The Vietnamese EV maker is separating its factories from its core business. It sounds complicated, but the strategy is actually quite elegant.
If you’ve been following VinFast’s journey from ambitious Vietnamese upstart to Nasdaq-listed global EV brand, you’ll know the company has never done anything quietly. Now, in what could be one of its most consequential decisions yet, VinFast has announced a major restructuring of its Vietnam operations, one that strips away the heavy burden of factory ownership and positions the company to run leaner, move faster, and potentially turn profitable well ahead of schedule.
Here’s what’s happening, and why it matters.
The Split, Explained Simply
VinFast is essentially dividing itself in two.
Its manufacturing assets, the sprawling factories in Hai Phong and Ha Tinh, will be carved out into a new entity called VFTP (VinFast Trading and Production JSC). This new company will be handed over to an investor group led by Future Investment and Development Research JSC, with VinFast founder Pham Nhat Vuong personally participating in the transaction. The deal is valued at approximately USD 530 million.
VFTP will continue building cars, but now as a contract manufacturer, producing vehicles for VinFast under defined agreements rather than as part of VinFast itself. Critically, VFTP also absorbs around USD 7.3 billion in liabilities tied to manufacturing operations. That’s a staggering amount of debt that will no longer sit on VinFast’s balance sheet.
What remains with VinFast, the listed entity, is arguably the more valuable half: R&D, product engineering, technology development, branding, sales, marketing, after-sales service, and customer experience. In other words, everything that actually defines a modern automotive brand in 2025.

Why This Is Smart Business
The auto industry has been quietly shifting toward asset-light models for years. Apple doesn’t own the factories that build iPhones. Nike doesn’t run the facilities that stitch its sneakers. The most valuable global brands have long understood that owning manufacturing is capital-intensive, operationally complex, and strategically limiting.
For EV companies, this tension is even sharper. They’re simultaneously expected to invest in battery technology, software platforms, autonomous systems, charging infrastructure, and global market development. Trying to do all of that while also owning and running massive factories stretches capital dangerously thin.
By outsourcing its domestic manufacturing to VFTP, VinFast frees up both capital and management bandwidth to focus on what will actually differentiate it in the long run: technology, design, and brand. The company retains full control over product standards and quality, the factories still build to VinFast’s specs, but without carrying the full financial weight of those assets.
Reading Between the Lines
A few things in this announcement are worth reading carefully.
First, the USD 7.3 billion in liabilities being absorbed by VFTP is not a trivial number. VinFast’s balance sheet has been a concern for analysts since its Nasdaq listing, and offloading that debt burden is significant. It doesn’t make the debt disappear, but it restructures who bears it and changes the financial optics of the listed company considerably.

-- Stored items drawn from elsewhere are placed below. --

-- ==== Sys2Proof/Laws/KeepsHost.lean ====
section
/-! SUPPORT. Every operation of the machine keeps what Keeps says: the journal, contexts, rings, host and critical commands. -/

set_option linter.unusedTactic false
set_option linter.unreachableTactic false

namespace Sys2Proof.Machine

theorem State.pokeOwn_keeps {s0 : State} {s : State} (x2 : _) (x3 : _) (h : Keeps s0 s) : Keeps s0 (State.pokeOwn s x2 x3) := by
  unfold State.pokeOwn
  try dsimp only
  repeat' first | with_reducible assumption | intro _ | with_reducible (first | apply State.queueOwn_keeps | apply State.poke_keeps) | with_reducible apply Keeps.cond | with_reducible apply Keeps.foldl | (fail_if_no_progress with_reducible refine Keeps.of_mk rfl rfl rfl rfl rfl rfl ?_) | with_reducible refine Keeps.of_free rfl rfl rfl rfl rfl (Nat.le_add_right _ _) ?_ | with_reducible refine Keeps.of_filter rfl rfl rfl rfl rfl rfl ?_ | split

theorem State.pokeEntry_keeps {s0 : State} {s : State} (x2 : _) (x3 : _) (h : Keeps s0 s) : Keeps s0 (State.pokeEntry s x2 x3) := by
  unfold State.pokeEntry
  try dsimp only
  repeat' first | with_reducible assumption | intro _ | with_reducible (first | apply State.pokeOwn_keeps) | with_reducible apply Keeps.cond | with_reducible apply Keeps.foldl | (fail_if_no_progress with_reducible refine Keeps.of_mk rfl rfl rfl rfl rfl rfl ?_) | with_reducible refine Keeps.of_free rfl rfl rfl rfl rfl (Nat.le_add_right _ _) ?_ | with_reducible refine Keeps.of_filter rfl rfl rfl rfl rfl rfl ?_ | split

theorem State.commitEntry_keeps {s0 : State} {s : State} (x2 : _) (h : Keeps s0 s) : Keeps s0 (State.commitEntry s x2) := by
  unfold State.commitEntry
  try dsimp only
  repeat' first | with_reducible assumption | intro _ | with_reducible (first | apply State.bump_keeps | apply State.pokeEntry_keeps) | with_reducible apply Keeps.cond | with_reducible apply Keeps.foldl | (fail_if_no_progress with_reducible refine Keeps.of_mk rfl rfl rfl rfl rfl rfl ?_) | with_reducible refine Keeps.of_free rfl rfl rfl rfl rfl (Nat.le_add_right _ _) ?_ | with_reducible refine Keeps.of_filter rfl rfl rfl rfl rfl rfl ?_ | split

theorem State.journal_keeps {s0 : State} {s : State} (x2 : _) (h : Keeps s0 s) : Keeps s0 (State.journal s x2) := by
  unfold State.journal
  try dsimp only
  repeat' first | with_reducible assumption | intro _ | with_reducible (first | apply State.commitEntry_keeps) | with_reducible apply Keeps.cond | with_reducible apply Keeps.foldl | (fail_if_no_progress with_reducible refine Keeps.of_mk rfl rfl rfl rfl rfl rfl ?_) | with_reducible refine Keeps.of_free rfl rfl rfl rfl rfl (Nat.le_add_right _ _) ?_ | with_reducible refine Keeps.of_filter rfl rfl rfl rfl rfl rfl ?_ | split

theorem State.flushJournal_keeps {s0 : State} {s : State} (h : Keeps s0 s) : Keeps s0 (State.flushJournal s) := by
  unfold State.flushJournal
  try dsimp only
  repeat' first | with_reducible assumption | intro _ | with_reducible (first | apply State.commitEntry_keeps) | with_reducible apply Keeps.cond | with_reducible apply Keeps.foldl | (fail_if_no_progress with_reducible refine Keeps.of_mk rfl rfl rfl rfl rfl rfl ?_) | with_reducible refine Keeps.of_free rfl rfl rfl rfl rfl (Nat.le_add_right _ _) ?_ | with_reducible refine Keeps.of_filter rfl rfl rfl rfl rfl rfl ?_ | split

theorem State.journalReset_keeps {s0 : State} {s : State} (x2 : _) (x3 : _) (x4 : _) (h : Keeps s0 s) : Keeps s0 (State.journalReset s x2 x3 x4) := by
  unfold State.journalReset
  try dsimp only
  repeat' first | with_reducible assumption | intro _ | with_reducible (first | apply State.setWord_keeps | apply State.journal_keeps) | with_reducible apply Keeps.cond | with_reducible apply Keeps.foldl | (fail_if_no_progress with_reducible refine Keeps.of_mk rfl rfl rfl rfl rfl rfl ?_) | with_reducible refine Keeps.of_free rfl rfl rfl rfl rfl (Nat.le_add_right _ _) ?_ | with_reducible refine Keeps.of_filter rfl rfl rfl rfl rfl rfl ?_ | split

theorem State.setRing_keeps {s0 : State} {s : State} (x2 : _) (x3 : _) (h : Keeps s0 s) : Keeps s0 (State.setRing s x2 x3) := by
  unfold State.setRing
  try dsimp only
  repeat' first | with_reducible assumption | intro _ | with_reducible apply Keeps.cond | with_reducible apply Keeps.foldl | (fail_if_no_progress with_reducible refine Keeps.of_mk rfl rfl rfl rfl rfl rfl ?_) | with_reducible refine Keeps.of_free rfl rfl rfl rfl rfl (Nat.le_add_right _ _) ?_ | with_reducible refine Keeps.of_filter rfl rfl rfl rfl rfl rfl ?_ | split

Second, the involvement of Pham Nhat Vuong in the acquiring group is telling. This isn’t an arm’s-length sale to an outside party. It keeps the manufacturing operations firmly within the Vingroup ecosystem, ensuring continuity and control even as the legal structure changes. It’s a reorganisation as much as it is a transaction.
Third, and perhaps most interesting for the broader industry: VFTP is now theoretically open to contract manufacturing for other brands. VNDirect Securities analyst Quynh Cao noted that this could position Vietnam as a regional EV production hub, potentially attracting other EV brands or mobility players looking for manufacturing capacity in Southeast Asia, alongside established hubs like Thailand and Indonesia. That’s a quiet but potentially significant geopolitical play for Vietnam’s industrial ambitions.

What It Means for VinFast Going Forward
The restructuring is projected to move VinFast’s profitability target forward to 2027, a meaningful shift for a company that has burned through capital aggressively in its global expansion push.
For customers, the company is clear: nothing changes at the retail end. Same factories, same quality standards, same service networks. The restructuring is a back-end financial and operational move, not a product story.
But strategically, this marks VinFast’s clearest signal yet that it wants to be judged not as a manufacturing company with a branding problem, but as a technology and mobility brand that happens to manufacture. In a world where software-defined vehicles and brand ecosystems increasingly drive value, that’s exactly the right direction to be moving in.
The bet is bold. The logic, however, is sound.